[Opening Material for this task section]
-- ==== Sys2Proof/Machine/Image.lean ====
section
/-! DEFINITION. The image format (R246–R256, R277–R279, R329–R330, R339) as readers of an image's bytes, and the
golden weight blocks (R35, R36, R56, R57, R251). -/
namespace Sys2Proof.Machine

/-- `n` bytes at a place of an image, read as one little-endian number. -/
def imgNat (m : Memory) (off n : Nat) : Nat := leNat (Memory.readN m off n)

/-! ### Header and section table (R246, R247) -/

def imgHdr (m : Memory) : Nat := imgNat m 0 64
def imgMagic (m : Memory) : Nat := fld (imgHdr m) 511 480
def imgId (m : Memory) : Nat := fld (imgHdr m) 447 384
def imgLength (m : Memory) : Nat := fld (imgHdr m) 383 352
def imgSCompat (m : Memory) : Bool := bitAt (imgHdr m) 467
def imgDual (m : Memory) : Bool := bitAt (imgHdr m) 466
def imgNsect (m : Memory) : Nat := fld (imgHdr m) 463 456
def imgNprog (m : Memory) : Nat := fld (imgHdr m) 455 452 + 1
/-- R246: the header CRC over bytes 0–63 with the CRC field zero. -/
def imgHdrCrcOk (m : Memory) : Bool :=
  crc32 (leBytes 64 (imgHdr m / 2 ^ 32 * 2 ^ 32)) == imgHdr m % 2 ^ 32

/-- Entry `i` of the section table. -/
def sectEntry (m : Memory) (i : Nat) : Nat := imgNat m (64 + 16 * i) 16
/-- R247: a section of the image: byte offset, length, CRC. -/
structure Sect where
  typ : Nat
  ver : Nat
  off : Nat
  len : Nat
  crc : Nat
  deriving DecidableEq, Repr

def sections (m : Memory) : List Sect :=
  (List.range (imgNsect m)).map fun i =>
    let w := sectEntry m i
    { typ := fld w 127 120, ver := fld w 119 112, off := fld w 111 80 * 4096, len := fld w 79 32, crc := fld w 31 0 }
def sect (m : Memory) (t : Nat) : Option Sect := (sections m).find? fun x => x.typ == t
def sectOff (m : Memory) (t : Nat) : Nat := ((sect m t).map (·.off)).getD 0
def sectLen (m : Memory) (t : Nat) : Nat := ((sect m t).map (·.len)).getD 0

/-! ### Records (R248–R256) -/

def demand (m : Memory) : Nat := imgNat m (sectOff m 1) 32
def dNpti (m : Memory) : Nat := fld (demand m) 247 236
def dNsync (m : Memory) : Nat := fld (demand m) 235 225
def dNlane (m : Memory) : Nat := fld (demand m) 224 214
def dNhandoff (m : Memory) : Nat := fld (demand m) 213 206
def dNrid (m : Memory) : Nat := fld (demand m) 205 194
def dNflow (m : Memory) : Nat := fld (demand m) 193 174
def dGrant (m : Memory) : Nat := fld (demand m) 173 158
def dHbm (m : Memory) : Nat := fld (demand m) 157 110

/-- A region entry of R249. -/
structure ImgRegion where
  kind : Nat
  ridx : Nat
  size : Nat
  fixoff : Nat
  data : Nat
  reserved : Nat
  deriving DecidableEq, Repr

/-- A tile record of R249. -/
structure ImgTile where
  word : Nat
  pti : Nat
  lx : Nat
  ly : Nat
  narray : Nat
  grant : Nat
  accRows : Nat
  spbytes : Nat
  regions : List ImgRegion
  deriving DecidableEq, Repr

def imgRegion (w : Nat) : ImgRegion :=
  { kind := fld w 63 61, ridx := fld w 60 57, size := fld w 56 46 * 4096, fixoff := fld w 45 35 * 4096
    data := fld w 34 13 * 4096, reserved := fld w 12 0 }

/-- `n` tile records from byte `off`, one after another. -/
def imgTilesFrom (m : Memory) (off : Nat) : Nat → List ImgTile
  | 0 => []
  | n + 1 =>
    let w := imgNat m off 32
    let nr := fld w 203 200
    { word := w, pti := fld w 247 236, lx := fld w 235 229, ly := fld w 228 224, narray := fld w 223 217
      grant := fld w 216 212, accRows := fld w 211 204, spbytes := fld w 199 176
      regions := (List.range nr).map fun i => imgRegion (imgNat m (off + 32 + 8 * i) 8) }
      :: imgTilesFrom m (off + 32 + 8 * nr) n
def imgTiles (m : Memory) : List ImgTile := imgTilesFrom m (sectOff m 2) (dNpti m)

/-- R250: bytes of one step program's entry and its entry points. -/
def progStride (m : Memory) : Nat := 8 + (4 * dNpti m + 7) / 8 * 8
/-- R250: entry words of the step program table and their entry points (region, byte offset) by PTI. -/
def imgProgs (m : Memory) : List (Nat × List (Nat × Nat)) :=
  (List.range (imgNprog m)).map fun i =>
    let o := sectOff m 3 + i * progStride m
    (imgNat m o 8, (List.range (dNpti m)).map fun p =>
      let e := imgNat m (o + 8 + 4 * p) 4
      (fld e 31 28, fld e 27 4 * 16))

/-- A golden block of the image (R251): its header word and where its data bytes begin. -/
structure ImgBlock where
  word : Nat
  id : Nat
  pti : Nat
  lan : Nat
  lbank : Nat
  format : Nat
  bcrc : Nat
  off : Nat
  deriving DecidableEq, Repr

def blockHeader (w off : Nat) : ImgBlock :=
  { word := w, id := fld w 247 184, pti := fld w 183 172, lan := fld w 171 166, lbank := fld w 165 165
    format := fld w 164 162, bcrc := fld w 159 128, off := off }
def imgBlocks (m : Memory) : List ImgBlock :=
  (List.range (sectLen m 5 / 524320)).map fun i =>
    let o := sectOff m 5 + i * 524320
    blockHeader (imgNat m o 32) (o + 32)

def imgFlows (m : Memory) : List Nat := (List.range (dNflow m)).map fun i => imgNat m (sectOff m 7 + 8 * i) 8
def imgLanes (m : Memory) : List Nat := (List.range (dNlane m)).map fun i => imgNat m (sectOff m 8 + 32 * i) 32
/-- R254: reduction descriptors: header and contribution entries. -/
def imgReducesFrom (m : Memory) (off : Nat) : Nat → List (Nat × List Nat)
  | 0 => []
  | n + 1 =>
    let w := imgNat m off 16
    let nc := fld w 107 96
    (w, (List.range nc).map fun i => imgNat m (off + 16 + 2 * i) 2) ::
      imgReducesFrom m (off + 16 + (2 * nc + 15) / 16 * 16) n
def imgReduces (m : Memory) : List (Nat × List Nat) := imgReducesFrom m (sectOff m 9) (dNrid m)
/-- R255: handoff declarations: header, reduction entries, site entries. -/
def imgHandoffsFrom (m : Memory) (off : Nat) : Nat → List (Nat × List Nat × List Nat)
  | 0 => []
  | n + 1 =>
    let w := imgNat m off 16
    let nr := fld w 111 104
    let ns := fld w 103 96
    let o2 := off + 16 + (2 * nr + 15) / 16 * 16
    (w, (List.range nr).map (fun i => imgNat m (off + 16 + 2 * i) 2), (List.range ns).map fun i => imgNat m (o2 + 8 * i) 8) ::
      imgHandoffsFrom m (o2 + 8 * ns) n
def imgHandoffs (m : Memory) : List (Nat × List Nat × List Nat) := imgHandoffsFrom m (sectOff m 10) (dNhandoff m)
/-- R256: relocation records. -/
def imgRelocs (m : Memory) : List Nat := (List.range (sectLen m 6 / 16)).map fun i => imgNat m (sectOff m 6 + 16 * i) 16

/-! ### HBM section (R329, R330, R339, R277–R279) -/

def hbmHdr (m : Memory) : Nat := imgNat m (sectOff m 11) 16
def hbmNreg (m : Memory) : Nat := fld (hbmHdr m) 119 108
def hbmHasKv (m : Memory) : Bool := bitAt (hbmHdr m) 99
def hbmDataOff (m : Memory) : Nat := sectOff m 11 + fld (hbmHdr m) 63 32 * 4096
def imgHregs (m : Memory) : List Nat :=
  if (sect m 11).isSome then (List.range (hbmNreg m)).map fun i => imgNat m (sectOff m 11 + 16 + 16 * i) 16 else []
/-- R330: a region record before its extents are chosen. -/
def hregOf (w : Nat) : HReg :=
  { ridx := fld w 127 116, kind := fld w 115 112, width := fld w 111 109, vbase := fld w 108 65
    size := fld w 63 32 * 4096, init := fld w 31 30, data := fld w 29 0 * 4096 }
/-- R339: streamed-layer records: header and tile entries, and where the KV records begin. -/
def imgSlrsFrom (m : Memory) (off : Nat) : Nat → List (Nat × List Nat) × Nat
  | 0 => ([], off)
  | n + 1 =>
    let w := imgNat m off 16
    let nt := fld w 102 91
    let r := imgSlrsFrom m (off + 16 + 8 * nt) n
    ((w, (List.range nt).map fun i => imgNat m (off + 16 + 8 * i) 8) :: r.1, r.2)
def imgSlrs (m : Memory) : List (Nat × List Nat) × Nat :=
  imgSlrsFrom m (sectOff m 11 + 16 + 16 * hbmNreg m) (if (sect m 11).isSome then fld (hbmHdr m) 107 100 else 0)
def kvOff (m : Memory) : Nat := (imgSlrs m).2

def kvGroupOfWord (w : Nat) : KvGroup :=
  { l0 := fld w 123 116, layers := fld w 115 108 + 1, fmt := fld w 107 103, nkvh := fld w 102 97 + 1
    dh := 32 * (fld w 96 93 + 1), nset := fld w 92 61, basepage := fld w 60 29 }
def kvTileOfWord (w : Nat) : KvTile :=
  { pti := fld w 63 52, layer := fld w 51 44, h0 := fld w 43 38, nh := fld w 37 32 + 1, ring := fld w 31 28
    w := fld w 27 16, scalereg := fld w 15 12, scaleoff := fld w 11 0 * 16 }
/-- R277: the pool that an image declares; no group where it declares none. -/
def imgKv (m : Memory) : KvPool :=
  if (sect m 11).isSome && hbmHasKv m then
    let w := imgNat m (kvOff m) 16
    let ng := fld w 119 116 + 1
    { maxent := fld w 115 100, pageUnits := fld w 87 72
      groups := (List.range ng).map fun i => kvGroupOfWord (imgNat m (kvOff m + 16 + 16 * i) 16)
      tiles := (List.range (fld w 99 88)).map fun i => kvTileOfWord (imgNat m (kvOff m + 16 + 16 * ng + 8 * i) 8) }
  else {}

/-! ### Golden weight blocks (R35, R36, R56, R57, R251) -/

/-- A golden copy as it is read: its header word and its 524,288 data bytes. -/
structure Golden where
  word : Nat
  data : List Byte
  deriving DecidableEq, Repr

/-- The nibble of row `i`, column `j`. -/
def goldenNibble (d : List Byte) (i j : Nat) : Nat :=
  let n := i * 1024 + j
  (d.getD (n / 2) 0).toNat / (if n % 2 = 0 then 1 else 16) % 16

/-- The four columns' digit of a row and group (R57). -/
def checkDigit (s : Int) (k : Nat) : Int :=
  let d0 := (s + 8) % 16 - 8
  let s1 := (s - d0) / 16
  let d1 := (s1 + 8) % 16 - 8
  match k with
  | 0 => d0
  | 1 => d1
  | _ => (s1 - d1) / 16

/-- R57: the sum of a row's signed codes over a group's 256 data columns. -/
def rowGroupSum (d : List Byte) (i g : Nat) : Int :=
  ((List.range 256).map fun j => toSigned 4 (goldenNibble d i (g * 256 + j))).foldl (· + ·) 0

/-- R34, R56, R57: the signed cell code of row `i` in any of the 1,040 columns. -/
def cellCode (d : List Byte) (i j : Nat) : Int :=
  if j < 1024 then toSigned 4 (goldenNibble d i j)
  else if j < 1036 then checkDigit (rowGroupSum d i ((j - 1024) / 3)) ((j - 1024) % 3)
  else 5 * ((j : Int) - 1036) - 8

/-- R36: the 1,040 column sums. -/
def columnSums (d : List Byte) : List Int :=
  (List.range 1040).map fun j => ((List.range 1024).map fun i => cellCode d i j).foldl (· + ·) 0

/-- R35: a nibble is among the levels that a format uses. -/
def nibbleOk (format nib : Nat) : Bool :=
  match format with
  | 1 => nib % 2 == 0
  | 2 => nib == 0 || nib == 7 || nib == 9
  | _ => true
def goldenLevelsOk (format : Nat) (d : List Byte) : Bool :=
  d.all fun b => nibbleOk format (b.toNat % 16) && nibbleOk format (b.toNat / 16)
def goldenCrcOk (g : Golden) : Bool := crc32 g.data == fld g.word 159 128

/-- The golden copy of a block as an image holds it. -/
def imgGolden (m : Memory) (b : ImgBlock) : Golden := { word := b.word, data := Memory.readN m b.off 524288 }

/-- The golden copy of a BLOCK_ID in the image store, the named image first (R195, R199). -/
def storeGolden (s : State) (image id : Nat) : Option Golden :=
  let find := fun (m : Memory) => ((imgBlocks m).find? fun b => b.id == id).map (imgGolden m)
  match FMap.find s.images image with
  | some i =>
    match find i.bytes with
    | some g => some g
    | none => s.images.findSome? fun e => find e.2.bytes
  | none => s.images.findSome? fun e => find e.2.bytes

/-- R341: the base of a partition's staged slot that holds a block. -/
def stagedSlot (s : State) (p id : Nat) : Option Nat :=
  (s.staged.find? fun e => e.1 == p && e.2.2 == id).map (·.2.1)

/-- The golden copy in a staging slot at an address of space 2 (R341). -/
def slotGolden (s : State) (pl : Placement) (a : Nat) : Golden :=
  let byte := fun i => match hbmResolve pl 2 (a + i) with
    | none => 0
    | some f => Memory.read s.hbm f
  { word := leNat ((List.range 32).map byte), data := (List.range 524288).map fun i => byte (32 + i) }

end Sys2Proof.Machine
end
[Closing Material for this task section]
> [The problem]: Copy out only the lines above from the one with "def hbmHasKv (m" to the one with "def imgSlrsFrom (m", inclusive, exactly as they stand.

> [Result for this task]:
def hbmHasKv (m : Memory) : Bool := bitAt (hbmHdr m) 99
def hbmDataOff (m : Memory) : Nat := sectOff m 11 + fld (hbmHdr m) 63 32 * 4096
def imgHregs (m : Memory) : List Nat :=
  if (sect m 11).isSome then (List.range (hbmNreg m)).map fun i => imgNat m (sectOff m 11 + 16 + 16 * i) 16 else []
/-- R330: a region record before its extents are chosen. -/
def hregOf (w : Nat) : HReg :=
  { ridx := fld w 127 116, kind := fld w 115 112, width := fld w 111 109, vbase := fld w 108 65
    size := fld w 63 32 * 4096, init := fld w 31 30, data := fld w 29 0 * 4096 }
/-- R339: streamed-layer records: header and tile entries, and where the KV records begin. -/
def imgSlrsFrom (m : Memory) (off : Nat) : Nat → List (Nat × List Nat) × Nat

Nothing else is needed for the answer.